BEGIN Record excerpts

-- ==== Sys2Proof/Machine/Moves.lean ====
section
/-! DEFINITION. What one step does with the next move of the host or the environment (60_exceptions.md R215), and when
the sequencer steps instead. Every function takes the configuration (10_state.md R21: "It is a parameter of every
step"), and those that run a command also take the dispatch `ex`: the machine's own is `exec` over its own
configuration (Step.lean), and `execWith c` is the same dispatch over any configuration `c`. -/

namespace Sys2Proof.Machine

/-- `Expand(w)` of a legal word, by command (30_encoding.md R80). -/
def expand (c : Config) : Instr → List MicroOp
  | .nop => expandNop
  | .pinOutput => expandPinOutput
  | .pinHigh => expandPinHigh
  | .pinLow => expandPinLow
  | .delayUs u => expandDelayUs c u
  | .init => expandInit
  | .emitBit v => expandEmitBit c v
  | .emitByte x => expandEmitByte c x
  | .sendPixel g r b => expandSendPixel c g r b
  | .latch => expandLatch c

/-- The dispatch over any configuration; `exec` is `execWith cfg` (`exec_eq_execWith`, Laws/Moves.lean). -/
def execWith (c : Config) (i : Instr) (s : State) : Outcome :=
  .next (acceptCommand c i.needsInit (expand c i) s)

/-- `Accept(w)` (30_encoding.md R80): while busy the word is dropped undecoded (OVERRUN), an illegal word raises
ILLEGAL, and a legal word is the command it decodes to. -/
def accept (c : Config) (ex : Instr → State → Outcome) (w : Word) (s : State) : Outcome :=
  if s.busy then .next (overrun s)
  else match decode w with
    | .error _ => .next (illegal c s)
    | .ok i => ex i s

/-- The value of a read goes to the host; the block does not change (20_memory.md R55). -/
def returnRead (v : Word) (s : State) : State := { s with hostReads := s.hostReads ++ [v] }

/-- The move must wait while the block is busy, by the host's kind. `Issue`, `Idle` and `SetIE` are enabled only when
the block is not busy, and so is every step of a synchronous host (60_exceptions.md R215). An `IssueBusy`, the
sequencer's turn and a reset never wait. -/
def Move.hostWaits (k : HostKind) : Move → Bool
  | .issue _ => true
  | .issueBusy _ => false
  | .readStatus => k == .sync
  | .regRead _ _ => k == .sync
  | .regWrite _ _ _ => k == .sync
  | .idle _ => true
  | .setIE _ => true
  | .seq _ => false
  | .reset => false
  | .resetAt _ => false

/-- A move that does not wait, from the state whose input list no longer holds it. -/
def applyMove (c : Config) (ex : Instr → State → Outcome) (m : Move) (s : State) : Outcome :=
  match m with
  | .issue w => accept c ex w s
  | .issueBusy w => if s.busy && s.hostKind == .async then accept c ex w s else .fault .issueBusyNotEnabled
  | .readStatus => .next (returnRead (status s) s)
  | .regRead off width =>
    match regRead off width s with
    | some v => .next (returnRead v s)
    | none => .fault (.noAccess off width)
  | .regWrite off width w =>
    match writeTarget off width with
    | some .cmd => accept c ex w s
    | some .status => .next s
    | none => .fault (.noAccess off width)
  | .idle n => .next (advance n s)
  | .setIE b => .next { s with ie := b }
  | .seq st => if seqEnabled st s then .next (seqStep c st s) else .fault .seqNotEnabled
  | .reset => .next (doReset s)
  | .resetAt d => if resetAtEnabled c d s then .next (doResetAt d s) else .fault .resetNotInside

/-- The sequencer steps of its own accord: the block is busy and the next move, if there is one, waits. -/
def sequencerMoves (s : State) : Bool :=
  s.busy &&
    match s.inputs with
    | [] => true
    | m :: _ => m.hostWaits s.hostKind

/-- One step of the machine over the configuration `c` and the dispatch `ex`: the sequencer's, or the next move, or, with no
move left and nothing pending, a stop (60_exceptions.md R220; notes/assumptions/1.md, notes/assumptions/9.md). -/
def stepWith (c : Config) (ex : Instr → State → Outcome) (s : State) : Outcome :=
  if sequencerMoves s then .next (seqStepDrawn c s)
  else match s.inputs with
    | [] => .fault .runEnded
    | m :: rest => applyMove c ex m { s with inputs := rest }

/-- `n` steps over the configuration `c`, stopping at the first stop. At the machine's configuration this is the
host's own `Host.Core.run`. -/
def runWith (c : Config) : Nat → State → Outcome
  | 0, s => .next s
  | n + 1, s =>
    match stepWith c (execWith c) s with
    | .next t => runWith c n t
    | .fault r => .fault r
    | .refused r => .refused r

/-- The micro-operations one after the other with no stall (40_sequencer.md R101 with `S.ie = 0`). -/
def runOps (c : Config) : List MicroOp → State → State
  | [], s => s
  | op :: rest, s => runOps c rest (execMicro c op s)

/-- The state in which the command in flight completes when no stall falls into it (40_sequencer.md R101 with
`S.ie = 0`). That the machine's steps reach it is an obligation (Certificates/Slice0/Obligations.lean). -/
def settle (c : Config) (s : State) : State := { runOps c s.pending s with pending := [] }

/-- Put a command word where the very next step takes it (notes/assumptions/2.md): the host's `Issue`, or, while the
block is busy, an asynchronous host's `IssueBusy`, the one step that writes CMD then (60_exceptions.md R215). -/
def placeWord (w : Word) (s : State) : State :=
  if s.busy then { s with hostKind := .async, inputs := .issueBusy w :: s.inputs }
  else { s with inputs := .issue w :: s.inputs }

end Sys2Proof.Machine
end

END Record excerpts

» Task goal
Please copy each line above exactly as written.

» Task answer
-- ==== Sys2Proof/Machine/Moves.lean ====
section
/-! DEFINITION. What one step does with the next move of the host or the environment (60_exceptions.md R215), and when
the sequencer steps instead. Every function takes the configuration (10_state.md R21: "It is a parameter of every
step"), and those that run a command also take the dispatch `ex`: the machine's own is `exec` over its own
configuration (Step.lean), and `execWith c` is the same dispatch over any configuration `c`. -/

namespace Sys2Proof.Machine

/-- `Expand(w)` of a legal word, by command (30_encoding.md R80). -/
def expand (c : Config) : Instr → List MicroOp
  | .nop => expandNop
  | .pinOutput => expandPinOutput
  | .pinHigh => expandPinHigh
  | .pinLow => expandPinLow
  | .delayUs u => expandDelayUs c u
  | .init => expandInit
  | .emitBit v => expandEmitBit c v
  | .emitByte x => expandEmitByte c x
  | .sendPixel g r b => expandSendPixel c g r b
  | .latch => expandLatch c

/-- The dispatch over any configuration; `exec` is `execWith cfg` (`exec_eq_execWith`, Laws/Moves.lean). -/
def execWith (c : Config) (i : Instr) (s : State) : Outcome :=
  .next (acceptCommand c i.needsInit (expand c i) s)

/-- `Accept(w)` (30_encoding.md R80): while busy the word is dropped undecoded (OVERRUN), an illegal word raises
ILLEGAL, and a legal word is the command it decodes to. -/
def accept (c : Config) (ex : Instr → State → Outcome) (w : Word) (s : State) : Outcome :=
  if s.busy then .next (overrun s)
  else match decode w with
    | .error _ => .next (illegal c s)
    | .ok i => ex i s

/-- The value of a read goes to the host; the block does not change (20_memory.md R55). -/
def returnRead (v : Word) (s : State) : State := { s with hostReads := s.hostReads ++ [v] }

/-- The move must wait while the block is busy, by the host's kind. `Issue`, `Idle` and `SetIE` are enabled only when
the block is not busy, and so is every step of a synchronous host (60_exceptions.md R215). An `IssueBusy`, the
sequencer's turn and a reset never wait. -/
def Move.hostWaits (k : HostKind) : Move → Bool
  | .issue _ => true
  | .issueBusy _ => false
  | .readStatus => k == .sync
  | .regRead _ _ => k == .sync
  | .regWrite _ _ _ => k == .sync
  | .idle _ => true
  | .setIE _ => true
  | .seq _ => false
  | .reset => false
  | .resetAt _ => false

/-- A move that does not wait, from the state whose input list no longer holds it. -/
def applyMove (c : Config) (ex : Instr → State → Outcome) (m : Move) (s : State) : Outcome :=
  match m with
  | .issue w => accept c ex w s
  | .issueBusy w => if s.busy && s.hostKind == .async then accept c ex w s else .fault .issueBusyNotEnabled
  | .readStatus => .next (returnRead (status s) s)
  | .regRead off width =>
    match regRead off width s with
    | some v => .next (returnRead v s)
    | none => .fault (.noAccess off width)
  | .regWrite off width w =>
    match writeTarget off width with
    | some .cmd => accept c ex w s
    | some .status => .next s
    | none => .fault (.noAccess off width)
  | .idle n => .next (advance n s)
  | .setIE b => .next { s with ie := b }
  | .seq st => if seqEnabled st s then .next (seqStep c st s) else .fault .seqNotEnabled
  | .reset => .next (doReset s)
  | .resetAt d => if resetAtEnabled c d s then .next (doResetAt d s) else .fault .resetNotInside

/-- The sequencer steps of its own accord: the block is busy and the next move, if there is one, waits. -/
def sequencerMoves (s : State) : Bool :=
  s.busy &&
    match s.inputs with
    | [] => true
    | m :: _ => m.hostWaits s.hostKind

/-- One step of the machine over the configuration `c` and the dispatch `ex`: the sequencer's, or the next move, or, with no
move left and nothing pending, a stop (60_exceptions.md R220; notes/assumptions/1.md, notes/assumptions/9.md). -/
def stepWith (c : Config) (ex : Instr → State → Outcome) (s : State) : Outcome :=
  if sequencerMoves s then .next (seqStepDrawn c s)
  else match s.inputs with
    | [] => .fault .runEnded
    | m :: rest => applyMove c ex m { s with inputs := rest }

/-- `n` steps over the configuration `c`, stopping at the first stop. At the machine's configuration this is the
host's own `Host.Core.run`. -/
def runWith (c : Config) : Nat → State → Outcome
  | 0, s => .next s
  | n + 1, s =>
    match stepWith c (execWith c) s with
    | .next t => runWith c n t
    | .fault r => .fault r
    | .refused r => .refused r

/-- The micro-operations one after the other with no stall (40_sequencer.md R101 with `S.ie = 0`). -/
def runOps (c : Config) : List MicroOp → State → State
  | [], s => s
  | op :: rest, s => runOps c rest (execMicro c op s)

/-- The state in which the command in flight completes when no stall falls into it (40_sequencer.md R101 with
`S.ie = 0`). That the machine's steps reach it is an obligation (Certificates/Slice0/Obligations.lean). -/
def settle (c : Config) (s : State) : State := { runOps c s.pending s with pending := [] }

/-- Put a command word where the very next step takes it (notes/assumptions/2.md): the host's `Issue`, or, while the
block is busy, an asynchronous host's `IssueBusy`, the one step that writes CMD then (60_exceptions.md R215). -/
def placeWord (w : Word) (s : State) : State :=
  if s.busy then { s with hostKind := .async, inputs := .issueBusy w :: s.inputs }
  else { s with inputs := .issue w :: s.inputs }

end Sys2Proof.Machine
end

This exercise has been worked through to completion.